[Collected data entries]
----------------------------------------
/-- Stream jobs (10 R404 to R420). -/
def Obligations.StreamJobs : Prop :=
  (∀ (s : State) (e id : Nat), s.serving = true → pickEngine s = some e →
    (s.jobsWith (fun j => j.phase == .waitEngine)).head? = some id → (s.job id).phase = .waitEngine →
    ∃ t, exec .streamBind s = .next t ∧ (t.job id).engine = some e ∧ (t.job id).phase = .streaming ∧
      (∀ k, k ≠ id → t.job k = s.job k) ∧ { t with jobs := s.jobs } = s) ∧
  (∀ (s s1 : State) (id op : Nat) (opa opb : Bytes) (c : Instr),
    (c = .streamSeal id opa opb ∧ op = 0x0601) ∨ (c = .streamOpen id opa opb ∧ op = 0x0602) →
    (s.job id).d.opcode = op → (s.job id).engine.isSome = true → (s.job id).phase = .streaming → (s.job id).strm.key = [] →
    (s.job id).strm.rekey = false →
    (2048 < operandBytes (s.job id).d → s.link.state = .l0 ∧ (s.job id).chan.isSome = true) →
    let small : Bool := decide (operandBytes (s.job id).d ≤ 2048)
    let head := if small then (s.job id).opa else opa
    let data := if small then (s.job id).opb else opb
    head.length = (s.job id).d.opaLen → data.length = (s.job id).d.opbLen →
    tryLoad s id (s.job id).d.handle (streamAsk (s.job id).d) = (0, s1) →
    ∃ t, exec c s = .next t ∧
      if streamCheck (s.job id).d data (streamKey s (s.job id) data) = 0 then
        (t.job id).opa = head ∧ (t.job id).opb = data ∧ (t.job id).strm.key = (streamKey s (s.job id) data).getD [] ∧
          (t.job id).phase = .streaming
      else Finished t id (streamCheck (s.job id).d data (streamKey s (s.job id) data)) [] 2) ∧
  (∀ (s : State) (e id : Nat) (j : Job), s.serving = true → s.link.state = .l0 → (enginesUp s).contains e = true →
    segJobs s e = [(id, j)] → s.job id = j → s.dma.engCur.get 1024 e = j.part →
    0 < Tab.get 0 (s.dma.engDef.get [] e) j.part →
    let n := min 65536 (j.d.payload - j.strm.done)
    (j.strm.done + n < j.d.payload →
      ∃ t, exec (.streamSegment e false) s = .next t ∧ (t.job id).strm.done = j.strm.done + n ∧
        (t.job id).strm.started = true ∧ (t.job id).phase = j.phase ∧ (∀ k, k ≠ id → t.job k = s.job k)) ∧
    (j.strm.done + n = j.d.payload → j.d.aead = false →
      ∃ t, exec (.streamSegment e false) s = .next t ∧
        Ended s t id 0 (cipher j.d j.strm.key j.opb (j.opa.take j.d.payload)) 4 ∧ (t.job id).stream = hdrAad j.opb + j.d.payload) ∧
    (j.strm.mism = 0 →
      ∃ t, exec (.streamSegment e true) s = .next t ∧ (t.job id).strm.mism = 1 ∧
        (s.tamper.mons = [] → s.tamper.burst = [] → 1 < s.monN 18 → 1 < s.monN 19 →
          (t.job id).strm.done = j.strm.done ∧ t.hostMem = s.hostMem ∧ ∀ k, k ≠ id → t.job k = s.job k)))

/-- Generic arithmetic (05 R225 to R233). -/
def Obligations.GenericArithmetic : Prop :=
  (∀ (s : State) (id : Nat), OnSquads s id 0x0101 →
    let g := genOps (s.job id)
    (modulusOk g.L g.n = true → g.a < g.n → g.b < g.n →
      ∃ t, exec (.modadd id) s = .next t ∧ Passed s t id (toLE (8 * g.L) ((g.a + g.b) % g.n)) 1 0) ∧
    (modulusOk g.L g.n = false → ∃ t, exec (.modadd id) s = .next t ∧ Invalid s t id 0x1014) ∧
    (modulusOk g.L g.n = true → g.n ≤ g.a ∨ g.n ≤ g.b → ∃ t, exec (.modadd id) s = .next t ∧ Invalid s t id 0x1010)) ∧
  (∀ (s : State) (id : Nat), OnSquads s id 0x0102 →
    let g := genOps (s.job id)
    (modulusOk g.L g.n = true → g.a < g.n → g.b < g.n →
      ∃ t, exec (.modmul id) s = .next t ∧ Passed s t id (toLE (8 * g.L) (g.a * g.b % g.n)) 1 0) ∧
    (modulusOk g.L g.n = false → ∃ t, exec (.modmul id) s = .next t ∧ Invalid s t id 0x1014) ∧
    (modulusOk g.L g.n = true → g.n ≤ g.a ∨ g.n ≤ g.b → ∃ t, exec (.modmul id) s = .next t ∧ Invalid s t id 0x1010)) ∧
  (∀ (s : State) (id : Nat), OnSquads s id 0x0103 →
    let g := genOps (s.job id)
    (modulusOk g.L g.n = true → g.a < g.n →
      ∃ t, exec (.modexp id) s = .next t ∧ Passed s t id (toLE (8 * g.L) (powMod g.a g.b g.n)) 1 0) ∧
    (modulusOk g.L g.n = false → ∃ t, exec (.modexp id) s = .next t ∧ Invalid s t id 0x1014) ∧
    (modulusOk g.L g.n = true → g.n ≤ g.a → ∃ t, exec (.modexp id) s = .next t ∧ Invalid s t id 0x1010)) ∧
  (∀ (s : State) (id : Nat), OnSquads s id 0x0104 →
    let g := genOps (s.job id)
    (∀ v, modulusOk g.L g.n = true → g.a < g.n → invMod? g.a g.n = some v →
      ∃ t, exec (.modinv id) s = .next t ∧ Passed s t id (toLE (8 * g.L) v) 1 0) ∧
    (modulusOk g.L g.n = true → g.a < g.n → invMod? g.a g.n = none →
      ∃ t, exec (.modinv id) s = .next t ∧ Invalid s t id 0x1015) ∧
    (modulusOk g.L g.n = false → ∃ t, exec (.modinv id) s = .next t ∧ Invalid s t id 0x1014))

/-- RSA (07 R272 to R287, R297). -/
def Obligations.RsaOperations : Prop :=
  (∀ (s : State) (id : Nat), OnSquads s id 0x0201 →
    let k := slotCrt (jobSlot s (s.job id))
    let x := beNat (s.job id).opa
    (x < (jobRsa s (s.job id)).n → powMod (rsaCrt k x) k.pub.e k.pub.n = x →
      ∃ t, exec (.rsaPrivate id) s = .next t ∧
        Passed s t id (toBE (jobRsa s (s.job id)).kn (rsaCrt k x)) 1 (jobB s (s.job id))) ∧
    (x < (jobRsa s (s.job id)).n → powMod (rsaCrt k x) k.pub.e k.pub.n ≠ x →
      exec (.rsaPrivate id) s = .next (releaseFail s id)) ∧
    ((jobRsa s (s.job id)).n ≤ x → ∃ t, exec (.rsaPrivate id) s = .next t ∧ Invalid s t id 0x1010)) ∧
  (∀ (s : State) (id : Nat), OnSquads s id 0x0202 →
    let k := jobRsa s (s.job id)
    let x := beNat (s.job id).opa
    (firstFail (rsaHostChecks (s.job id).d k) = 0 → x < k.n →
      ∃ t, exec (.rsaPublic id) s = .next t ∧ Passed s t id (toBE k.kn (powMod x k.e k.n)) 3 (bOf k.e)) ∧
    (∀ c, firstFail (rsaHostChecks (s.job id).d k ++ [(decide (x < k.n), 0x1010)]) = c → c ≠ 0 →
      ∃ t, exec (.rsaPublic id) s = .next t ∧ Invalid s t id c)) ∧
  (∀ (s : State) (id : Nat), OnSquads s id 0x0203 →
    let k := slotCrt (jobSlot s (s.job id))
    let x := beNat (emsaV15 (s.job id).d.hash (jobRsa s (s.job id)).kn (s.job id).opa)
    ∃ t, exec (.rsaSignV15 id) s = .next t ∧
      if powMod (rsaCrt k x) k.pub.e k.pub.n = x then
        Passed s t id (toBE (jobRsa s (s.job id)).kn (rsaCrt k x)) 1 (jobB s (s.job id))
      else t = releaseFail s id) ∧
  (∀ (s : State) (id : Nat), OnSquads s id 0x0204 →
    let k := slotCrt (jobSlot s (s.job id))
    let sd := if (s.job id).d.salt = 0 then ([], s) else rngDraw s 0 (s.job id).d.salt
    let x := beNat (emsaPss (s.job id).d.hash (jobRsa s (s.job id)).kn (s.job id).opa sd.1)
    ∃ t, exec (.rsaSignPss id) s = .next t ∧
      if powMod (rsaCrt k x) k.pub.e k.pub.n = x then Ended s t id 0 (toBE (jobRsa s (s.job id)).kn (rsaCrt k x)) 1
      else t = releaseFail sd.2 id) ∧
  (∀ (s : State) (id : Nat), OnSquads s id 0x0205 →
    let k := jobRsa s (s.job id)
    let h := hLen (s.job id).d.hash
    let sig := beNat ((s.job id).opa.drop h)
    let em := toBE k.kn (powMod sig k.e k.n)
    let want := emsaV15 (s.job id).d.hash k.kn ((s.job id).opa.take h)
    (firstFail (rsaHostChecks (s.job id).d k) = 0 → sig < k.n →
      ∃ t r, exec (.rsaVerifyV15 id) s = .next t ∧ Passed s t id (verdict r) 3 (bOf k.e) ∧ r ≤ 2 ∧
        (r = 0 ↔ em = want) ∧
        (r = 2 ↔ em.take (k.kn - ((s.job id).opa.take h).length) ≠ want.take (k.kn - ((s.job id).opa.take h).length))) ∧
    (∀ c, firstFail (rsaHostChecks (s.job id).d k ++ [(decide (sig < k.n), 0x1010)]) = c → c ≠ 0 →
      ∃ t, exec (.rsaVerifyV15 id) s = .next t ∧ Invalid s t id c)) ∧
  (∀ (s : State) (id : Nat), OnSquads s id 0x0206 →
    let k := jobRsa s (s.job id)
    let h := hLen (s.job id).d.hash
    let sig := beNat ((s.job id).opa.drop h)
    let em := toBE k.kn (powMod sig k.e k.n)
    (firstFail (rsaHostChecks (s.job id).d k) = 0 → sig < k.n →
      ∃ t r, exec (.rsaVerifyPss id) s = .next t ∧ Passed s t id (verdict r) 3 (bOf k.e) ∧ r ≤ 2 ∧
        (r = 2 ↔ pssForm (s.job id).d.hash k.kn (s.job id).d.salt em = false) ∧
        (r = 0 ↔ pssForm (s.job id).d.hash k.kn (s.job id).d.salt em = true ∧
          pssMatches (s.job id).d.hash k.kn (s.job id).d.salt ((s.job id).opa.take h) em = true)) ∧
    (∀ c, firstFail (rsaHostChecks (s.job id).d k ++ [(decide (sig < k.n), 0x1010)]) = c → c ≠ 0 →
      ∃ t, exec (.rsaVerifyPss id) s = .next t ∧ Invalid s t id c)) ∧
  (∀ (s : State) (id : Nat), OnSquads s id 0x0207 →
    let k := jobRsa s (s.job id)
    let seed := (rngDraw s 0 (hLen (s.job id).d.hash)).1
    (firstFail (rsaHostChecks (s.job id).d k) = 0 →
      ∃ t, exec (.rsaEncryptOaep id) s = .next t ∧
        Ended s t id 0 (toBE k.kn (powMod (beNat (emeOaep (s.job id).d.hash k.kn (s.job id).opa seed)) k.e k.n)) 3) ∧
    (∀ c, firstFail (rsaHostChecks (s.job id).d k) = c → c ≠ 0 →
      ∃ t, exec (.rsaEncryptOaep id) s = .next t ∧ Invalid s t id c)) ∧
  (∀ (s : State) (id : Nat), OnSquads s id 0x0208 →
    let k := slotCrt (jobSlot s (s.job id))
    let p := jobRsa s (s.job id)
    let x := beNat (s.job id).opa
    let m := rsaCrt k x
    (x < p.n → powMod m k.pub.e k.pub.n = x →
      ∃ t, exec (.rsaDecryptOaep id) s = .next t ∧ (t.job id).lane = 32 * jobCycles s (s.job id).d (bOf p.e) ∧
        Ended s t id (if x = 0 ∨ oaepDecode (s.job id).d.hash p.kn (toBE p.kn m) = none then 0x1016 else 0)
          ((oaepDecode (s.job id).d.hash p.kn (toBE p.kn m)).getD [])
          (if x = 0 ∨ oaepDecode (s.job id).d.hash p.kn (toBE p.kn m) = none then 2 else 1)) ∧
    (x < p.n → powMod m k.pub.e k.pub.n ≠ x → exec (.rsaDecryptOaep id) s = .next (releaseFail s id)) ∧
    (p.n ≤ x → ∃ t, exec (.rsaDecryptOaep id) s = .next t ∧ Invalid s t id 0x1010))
----------------------------------------
Task statement:
Both the line containing "(∀ (s : State) (id : Nat), OnSquads s id 0x0102" and the line containing "(modulusOk g.L g.n = false → ∃ t, exec (.modmul" belong in the answer. Print them and every line above that falls between them exactly, and no others.

Solution for this problem:
  (∀ (s : State) (id : Nat), OnSquads s id 0x0102 →
    let g := genOps (s.job id)
    (modulusOk g.L g.n = true → g.a < g.n → g.b < g.n →
      ∃ t, exec (.modmul id) s = .next t ∧ Passed s t id (toLE (8 * g.L) (g.a * g.b % g.n)) 1 0) ∧
    (modulusOk g.L g.n = false → ∃ t, exec (.modmul id) s = .next t ∧ Invalid s t id 0x1014) ∧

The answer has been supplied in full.